Sie nahm das Handy. Zucker messen, dachte sie, wäre jetzt eine gute Idee. Der Scanner zeigte 54 mg/dl. Mit Pfeil nach unten. Er würde also weiter sinken.
„Ich weiß nicht…“, sagte sie dann. Sie sah ein bisschen ratlos aus.
Josefine stellte die Insulinpumpe aus. Für alle Fälle. Irgendwo würde es ein Café geben und dann könnte sie eine Cola trinke. Mit Zucker diesmal.
„Non – ferme“
Das erste Café auf dem Inselchen mitten in der Ille wollte gerade schließen. Im zweiten wurden ebenfalls gerade die Tische abgewischt.

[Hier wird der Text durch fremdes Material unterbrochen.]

-- ==== Sys2Proof/Tests/Slice0.lean ====
section
/-! SUPPORT. Tests: ill-formed terms that the check refuses, words written out from the encodings of spec/30_encoding.md, one-step
tests whose results stand in spec/95_test_vectors.md, and for every statement with hypotheses a state that meets them. -/

namespace Sys2Proof.Tests

open Sys2Proof.Machine

/-! ## Well-formedness -/

theorem test_wellFormed_refuses_nb_0 : Instr.wellFormed (.ldb 0#5 0#16) = false := by decide
theorem test_wellFormed_refuses_nb_17 : Instr.wellFormed (.ldb 17#5 0#16) = false := by decide
theorem test_wellFormed_refuses_data_above_nb : Instr.wellFormed (.ldb 1#5 2#16) = false := by decide
theorem test_wellFormed_accepts_full_nb : Instr.wellFormed (.ldb 16#5 0xFFFF#16) = true := by decide

/-! ## Decoding: the words of section 2 of spec/95_test_vectors.md -/

theorem test_decode_nop : decode 0x00000000#32 = .instr .nop := by decide
theorem test_decode_clr : decode 0x10000000#32 = .instr .clr := by decide
theorem test_decode_ldi_0 : decode 0x20000000#32 = .instr (.ldi 0#28) := by decide
theorem test_decode_ldi_20 : decode 0x20000014#32 = .instr (.ldi 20#28) := by decide
theorem test_decode_ldi_largest : decode 0x2FFFFFFF#32 = .instr (.ldi 0x0FFFFFFF#28) := by decide
theorem test_decode_ldb_1 : decode 0x30010001#32 = .instr (.ldb 1#5 1#16) := by decide
theorem test_decode_ldb_sentinel : decode 0x300800FE#32 = .instr (.ldb 8#5 0xFE#16) := by decide
theorem test_decode_ldb_16 : decode 0x3010FFFF#32 = .instr (.ldb 16#5 0xFFFF#16) := by decide
theorem test_decode_dec : decode 0x40000000#32 = .instr .dec := by decide
theorem test_decode_fnd : decode 0x50000000#32 = .instr .fnd := by decide
theorem test_decode_ext : decode 0x60000000#32 = .instr .ext := by decide
theorem test_decode_chk : decode 0x70000000#32 = .instr .chk := by decide
theorem test_decode_val : decode 0x80000000#32 = .instr .val := by decide
theorem test_decode_illegal_operand :
    decode 0x00000001#32 = .illegal .operandNotZero ∧ decode 0x0F000000#32 = .illegal .operandNotZero ∧
      decode 0x10000001#32 = .illegal .operandNotZero ∧ decode 0x40000010#32 = .illegal .operandNotZero ∧
      decode 0x80000001#32 = .illegal .operandNotZero := by decide
theorem test_decode_illegal_ldb :
    decode 0x30010002#32 = .illegal .ldbData ∧ decode 0x30110000#32 = .illegal .ldbCount ∧
      decode 0x30000000#32 = .illegal .ldbCount ∧ decode 0x30200001#32 = .illegal .ldbReservedBits := by decide
theorem test_decode_reserved_opcode :
    decode 0x90000000#32 = .illegal .reservedOpcode ∧ decode 0xA0000000#32 = .illegal .reservedOpcode ∧
      decode 0xF0000000#32 = .illegal .reservedOpcode ∧ decode 0xFFFFFFFF#32 = .illegal .reservedOpcode := by decide
theorem test_encode_words :
    encode (.ldi 20#28) = 0x20000014#32 ∧ encode (.ldb 16#5 0xFE01#16) = 0x3010FE01#32 ∧ encode .val = 0x80000000#32 := by decide
theorem test_decodeTableWord : decodeTableWord 32 0x300800FE = some (.ldb 8#5 0xFE#16) ∧ decodeTableWord 32 0x90000000 = none := by
  decide

/-! ## The assembler: the examples of section 2 of spec/95_test_vectors.md -/

/-- The words of a command line given as text. -/
def wordsOf (text : String) : Option (List Word) :=
  match parseLine text.toList with
  | some (.cmd a) => assemble a
  | _ => none

theorem test_asm_lines :
    wordsOf "ldi 20 ; twenty" = some [0x20000014#32] ∧ wordsOf "LDB 16, 0xFE01" = some [0x3010FE01#32] ∧
      wordsOf "LDBYTE 0x7F" = some [0x3008007F#32] ∧ wordsOf "LDIR 10, 2" = some [0x2000000A#32, 0x2000000A#32] ∧
      wordsOf ".word 0x90000000" = some [0x90000000#32] := by decide
theorem test_asm_ldbits : wordsOf "LDBITS \"11111110000000010\"" = some [0x3010FE01#32, 0x30010000#32] := by decide
theorem test_asm_rejects : wordsOf "LDB 1, 2" = none ∧ wordsOf "LDI 268435456" = none ∧ wordsOf "LDB 17, 0" = none := by
  decide
theorem test_asm_host_lines :
    parseLine "RD BWIN[0]".toList = some (.rd (.bwin 0)) ∧ parseLine "RAW CMD, 0x20000015".toList = some (.raw .cmd 0x20000015) ∧
      parseLine "WAIT".toList = some .wait := by decide

/-! ## States to test on -/

/-- The state an outcome leaves. -/
def after : Outcome → State
  | .next t => t
  | .fault _ => State.reset
  | .refused _ => State.reset

/-- After reset, with N_INT = 10 and N_BIT = 200: the smallest block of R8. -/
def small : State := State.resetOf { nInt := 10, nBit := 200 }

/-- An array holding `vs` from index 0 on, in its canonical form. -/
def bufferOf {w : Nat} (vs : List (BitVec w)) : Buffer w := vs.zipIdx.filterMap fun c => if c.1 = 0#w then none else some (c.2, c.1)

/-- Reset, then intervals loaded. -/
def withIntervals (xs : List Nat) : State := { State.reset with ibuf := bufferOf (xs.map (BitVec.ofNat 28)), icnt := xs.length }

/-- Reset, then bits loaded. -/
def withBits (bits : List Bit) : State := { State.reset with bbuf := bufferOf bits, bcnt := bits.length }

/-- The bits of symbols, each most significant bit first (R12). -/
def bitsOf (symbols : List Nat) : List Bit := symbols.flatMap fun v => (List.range 8).map fun k => BitVec.ofBool (v.testBit (7 - k))

/-- The reference window W1 of spec/95_test_vectors.md section 8, with symbols 3, 11, 12, 13 and 24 to choose. -/
def window (s3 s11 s12 s13 s24 : Nat) : List Nat :=
  [0xFE, 1, 2, s3, 4, 5, 6, 7, 8, 9, 0x0A, s11, s12, s13, 0x0A, 9, 8, 7, 6, 5, 4, 3, 2, 1, s24]

/-- Vector W1. -/
def w1 : List Nat := window 3 0xF4 0x55 0xF4 0x7F

/-- Ten intervals of 20: the "W" of spec/95_test_vectors.md. -/
def warm : List Nat := List.replicate 10 20

/-- The 25 symbol registers holding a window. -/
def symbolsOf (symbols : List Nat) : Symbols := Vector.ofFn fun j => BitVec.ofNat 8 (symbols.getD j.val 0)

/-- W1 loaded, and what FND, then EXT, then CHK leave of it by spec/95_test_vectors.md section 8. -/
def loaded : State := withBits (bitsOf w1)
def found : State := { loaded with status := { Status.reset with done := true, loc := true } }
def sliced : State := { loaded with sym := symbolsOf w1, status := { Status.reset with done := true, loc := true, symv := true } }
def checked : State :=
  { loaded with
    sym := symbolsOf w1, xsum := 0xF4#8, record := symbolsOf (w1.map (255 - ·)),
    status := { Status.reset with done := true, loc := true, symv := true, rvalid := true } }

/-- A command is pending. -/
def pending (w : Word) (s : State) : State := s.accept w

/-! ## One step on words a host accepts (section 10, P5, and the opcode table) -/

theorem test_step_runs_ldi : (after (step (State.reset.withFetchWord 32 0x20000014))).icnt = 1 := by decide
theorem test_step_illegal :
    (after (step (pending 0x90000000#32 State.reset))).readReg .status = 0x106#32 ∧
      (after (step (pending 0x90000000#32 State.reset))).fidx = 0 := by decide

/-! ## Reset and control (section 3) -/

theorem test_reset_registers :
    State.reset.readReg .id = 0x42445631#32 ∧ State.reset.readReg .status = 0#32 ∧ State.reset.readReg .nint = 0x10000#32 ∧
      State.reset.readReg .nbit = 0x10000#32 ∧ State.reset.readReg (.bwin 0) = 0#32 ∧ State.reset.irq = false := by decide

/-- K2 and R100. -/
def k2 : State :=
  { State.reset with status := { Status.reset with done := true, err := true, loc := true, symv := true, fcode := .checksum } }

theorem test_status_word_k2 : k2.readReg .status = 0x966#32 := by decide
theorem test_nop_k2 : (after (exec .nop k2)).readReg .status = 0x066#32 := by decide
theorem test_clr_k3 :
    (after (exec .clr { checked with ie := true })).readReg .status = 0x002#32 ∧
      (after (exec .clr { checked with ie := true })).irq = true := by decide
theorem test_clr_k4 :
    (after (exec .clr checked)).readReg (.recw 0) = 0#32 ∧ (after (exec .clr checked)).readReg (.symw 0) = 0#32 ∧
      (after (exec .clr checked)).xsum = 0#8 := by decide

/-! ## Loading (section 4) -/

theorem test_ldi_largest : (after (exec (.ldi 0x0FFFFFFF#28) State.reset)).readReg (.iwin 0) = 0x0FFFFFFF#32 := by decide
theorem test_ldi_overflow :
    (after (exec (.ldi 20#28) { small with icnt := 10 })).readReg .status = 0x206#32 ∧
      (after (exec (.ldi 20#28) { small with icnt := 10 })).fidx = 10 := by decide
theorem test_ldb_l4 :
    (after (exec (.ldb 8#5 0xFE#16) State.reset)).readReg (.bwin 0) = 0xFE000000#32 ∧
      (after (exec (.ldb 8#5 0xFE#16) State.reset)).bcnt = 8 := by decide
theorem test_ldb_overflow :
    (after (exec (.ldb 16#5 0#16) { small with bcnt := 192 })).readReg .status = 0x206#32 ∧
      (after (exec (.ldb 16#5 0#16) { small with bcnt := 192 })).bcnt = 192 ∧
      (after (exec (.ldb 8#5 0#16) { small with bcnt := 192 })).bcnt = 200 := by decide

/-! ## The demodulator (section 5) -/

theorem test_dec_v16 :
    (after (exec .dec (withIntervals (warm ++ [22, 24, 26, 28, 30, 12, 13, 20, 20])))).readReg (.bwin 0) = 0x00010000#32 ∧
      (after (exec .dec (withIntervals (warm ++ [22, 24, 26, 28, 30, 12, 13, 20, 20])))).base8 = 200#32 := by decide
theorem test_dec_v13 :
    (after (exec .dec (withIntervals (List.replicate 8 20 ++ [21, 20, 15, 5, 20, 20])))).readReg .status = 0x406#32 ∧
      (after (exec .dec (withIntervals (List.replicate 8 20 ++ [21, 20, 15, 5, 20, 20])))).fidx = 10 ∧
      (after (exec .dec (withIntervals (List.replicate 8 20 ++ [21, 20, 15, 5, 20, 20])))).base8 = 161#32 := by decide

/-! ## The locator (section 6) -/

theorem test_fnd_f1 : (after (exec .fnd loaded)).status = found.status ∧ (after (exec .fnd loaded)).offset = 0 := by decide +kernel
theorem test_fnd_f3 : (after (exec .fnd (withBits (List.replicate 7 1#1 ++ bitsOf w1)))).offset = 7 := by decide +kernel
theorem test_fnd_f9 :
    (after (exec .fnd (withBits (bitsOf (w1.set 0 0xFF))))).readReg .status = 0x606#32 ∧
      (after (exec .fnd (withBits (bitsOf (w1.set 0 0xFF))))).fidx = 199 := by decide +kernel
theorem test_ext_f11 : (after (exec .ext found)).sym = sliced.sym ∧ (after (exec .ext found)).status = sliced.status := by decide
theorem test_symw_f11 : sliced.readReg (.symw 0) = 0x030201FE#32 ∧ sliced.readReg .status = 0x062#32 := by decide
theorem test_ext_f12 : (after (exec .ext State.reset)).readReg .status = 0xA06#32 := by decide

/-! ## The validator (sections 7 and 8) -/

theorem test_chk_c6 : (after (exec .chk sliced)).record = checked.record ∧ (after (exec .chk sliced)).xsum = 0xF4#8 := by
  decide
theorem test_recw_c6 : checked.readReg (.recw 0) = 0xFCFDFE01#32 ∧ checked.readReg .status = 0x0E2#32 := by decide
theorem test_chk_c5 : (after (exec .chk State.reset)).readReg .status = 0xA06#32 := by decide
theorem test_val_w1 :
    (after (exec .val loaded)).status = checked.status ∧ (after (exec .val loaded)).record = checked.record := by decide +kernel
theorem test_val_c3 :
    (after (exec .val (withBits (bitsOf (window 3 0xF5 0x55 0xF5 0x7F))))).readReg .status = 0x966#32 ∧
      (after (exec .val (withBits (bitsOf (window 3 0xF5 0x55 0xF5 0x7F))))).xsum = 0xF4#8 := by decide +kernel
theorem test_rev8 : rev8 0x7F#8 = 0xFE#8 ∧ rev8 0x01#8 = 0x80#8 ∧ inv8 0x55#8 = 0xAA#8 := by decide

/-! ## The host port (section 9) -/

theorem test_misaligned_read : (State.reset.memRead 0x00009#20 4).status.berr = true := by decide
theorem test_halfword_write : ({ State.reset with ie := true }.memWrite 0x0000C#20 2 0#32).ie = true := by decide
theorem test_bwin_edge :
    supported State.reset.params 0x11FFC#20 4 = some (.bwin 2047) ∧ supported small.params 0x1001C#20 4 = none := by decide
theorem test_overrun : ((pending 0x20000014#32 State.reset).memWrite 0x00004#20 4 0x20000015#32).status.ovr = true := by
  decide
theorem test_pins :
    (Pins.mk false true true 0x00004#20 0xF#4 0x10000000#32).turn = some (.host (.write 0x00004#20 4 0x10000000#32)) ∧
      (Pins.mk false true false 0x0000C#20 0x3#4 0#32).turn = some (.host (.read 0x0000C#20 2)) ∧
      (Pins.mk true false false 0#20 0#4 0#32).turn = some (.reset none) := by decide
theorem test_program_turns :
    programTurns small.params [⟨.cmd (.ldi 20), false, 1⟩] =
      some [.host (.read 0x00008#20 4), .engine, .host (.read 0x00008#20 4), .host (.write 0x00004#20 4 0x20000014#32)] := by decide
/-- P5's `RAW CMD` behind a pending LDI: in outcome A it stands before the engine's turn, in outcome B behind it. -/
theorem test_raw_both_outcomes :
    programTurns small.params [⟨.raw .cmd 0x20000015, false, 0⟩, ⟨.wait, false, 0⟩] =
        some [.host (.write 0x00004#20 4 0x20000015#32), .engine, .host (.read 0x00008#20 4)] ∧
      programTurns small.params [⟨.raw .cmd 0x20000015, true, 0⟩] = some [.engine, .host (.write 0x00004#20 4 0x20000015#32)] := by
  decide
theorem test_name_without_register :
    (Line.rd (.symw 9)).turns small.params 0 = none ∧ (Line.rd (.bwin 7)).turns small.params 0 = none ∧
      (Line.rd (.symw 6)).turns small.params 0 = some [.host (.read 0x00058#20 4)] := by decide
/-- R211: only host accesses to come, and BUSY, keep a run going. -/
theorem test_run_ended :
    ({ small with schedule := [.engine, .reset none] } : State).runEnded = true ∧
      ({ small with schedule := [.engine, .host (.read 0x00008#20 4)] } : State).runEnded = false ∧
      (small.accept 0#32).runEnded = false := by decide

/-! ## Witnesses: for every statement with hypotheses, a state and operands that meet them all

A name ends in the statement's name and, where the statement has several clauses, in the clause. -/

/-- A NOP is pending, with the turns to come. -/
def turns (w : Word) (ts : List Turn) : State := { State.reset.accept w with schedule := ts }

/-- Idle, with the turns to come. -/
def idle (ts : List Turn) : State := { State.reset with schedule := ts }

/-- Reset satisfies the invariant of a run. -/
theorem reset_consistent : Consistent State.reset where
  legal := rfl
  ibufWf := rfl
  icntFits := by decide
  bbufWf := rfl
  bcntFits := by decide
  offsetFits := by decide
  fidxFits := by decide
  busyNotDone := nofun
  faultMeansErr := nofun
  located := nofun
  sliced := nofun
  validated := nofun

theorem w1_first : FirstSentinelAt loaded.bbuf loaded.bcnt 0 := firstSentinel_eq_some.1 (by decide +kernel)

theorem w1_passes : ChecksPass (symbolsOf w1) where
  reversal := by decide
  mirror i h1 h2 := (firstMirrorFault_eq_none _).1 (by decide) i h1 h2
  sum := by decide

theorem w1_sliced : sliceWindow loaded.bbuf 0 = symbolsOf w1 := by decide

theorem w1_window_passes : WindowPasses loaded.bbuf 0 := by unfold WindowPasses; rw [w1_sliced]; exact w1_passes

/-- The state after W1 is validated satisfies the invariant, with LOC, SYMV and RVALID all 1. -/
theorem checked_consistent : Consistent checked where
  legal := rfl
  ibufWf := rfl
  icntFits := by decide
  bbufWf := by decide
  bcntFits := by decide +kernel
  offsetFits := by decide
  fidxFits := by decide
  busyNotDone := nofun
  faultMeansErr := nofun
  located _ := ⟨w1_first, by decide +kernel⟩
  sliced _ := ⟨rfl, by decide⟩
  validated _ := ⟨rfl, w1_passes, by decide, by decide⟩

„Non“, erklärte der Kellner. „ferme.“
Josefine war ein bisschen mulmig. Ob es gut ging? Bisher war ihr ja nie etwas passiert, egal, wie unbefangen sie mit ihrer Diabeteseinstellung umgegangen war. Aber es gab schließlich für alles ein erstes Mal. Sie fühlte sich etwas wackelig auf den Beinen.
Das Testgerät zeigte inzwischen „Lo“. Der Blutzuckerwert war nicht mehr messbar.
In den unteren Bereichen war es ungenau, beruhigte sie sich selbst. In Wirklichkeit, war der Wert sicherlich höher. Zumindest mit Sicherheit im messbaren Bereich.
„Guck, da ist ein Supermarkt. Setz dich da auf die Treppe. Ich besorg dir Saft.“
Tom zeigte auf die gegenüber liegende Straßenseite.
Josefine entspannte sich.
Alles würde gut werden.
Nach ein paar Minuten kam Tom wieder. Mit dem Arm voller Twix-Riegel und einer Flasche frisch gepresstem gekühlten Orangensaft.
Der Stadtbummel konnte beginnen.
Josefine war versorgt, der Zucker wieder m grünen Bereich.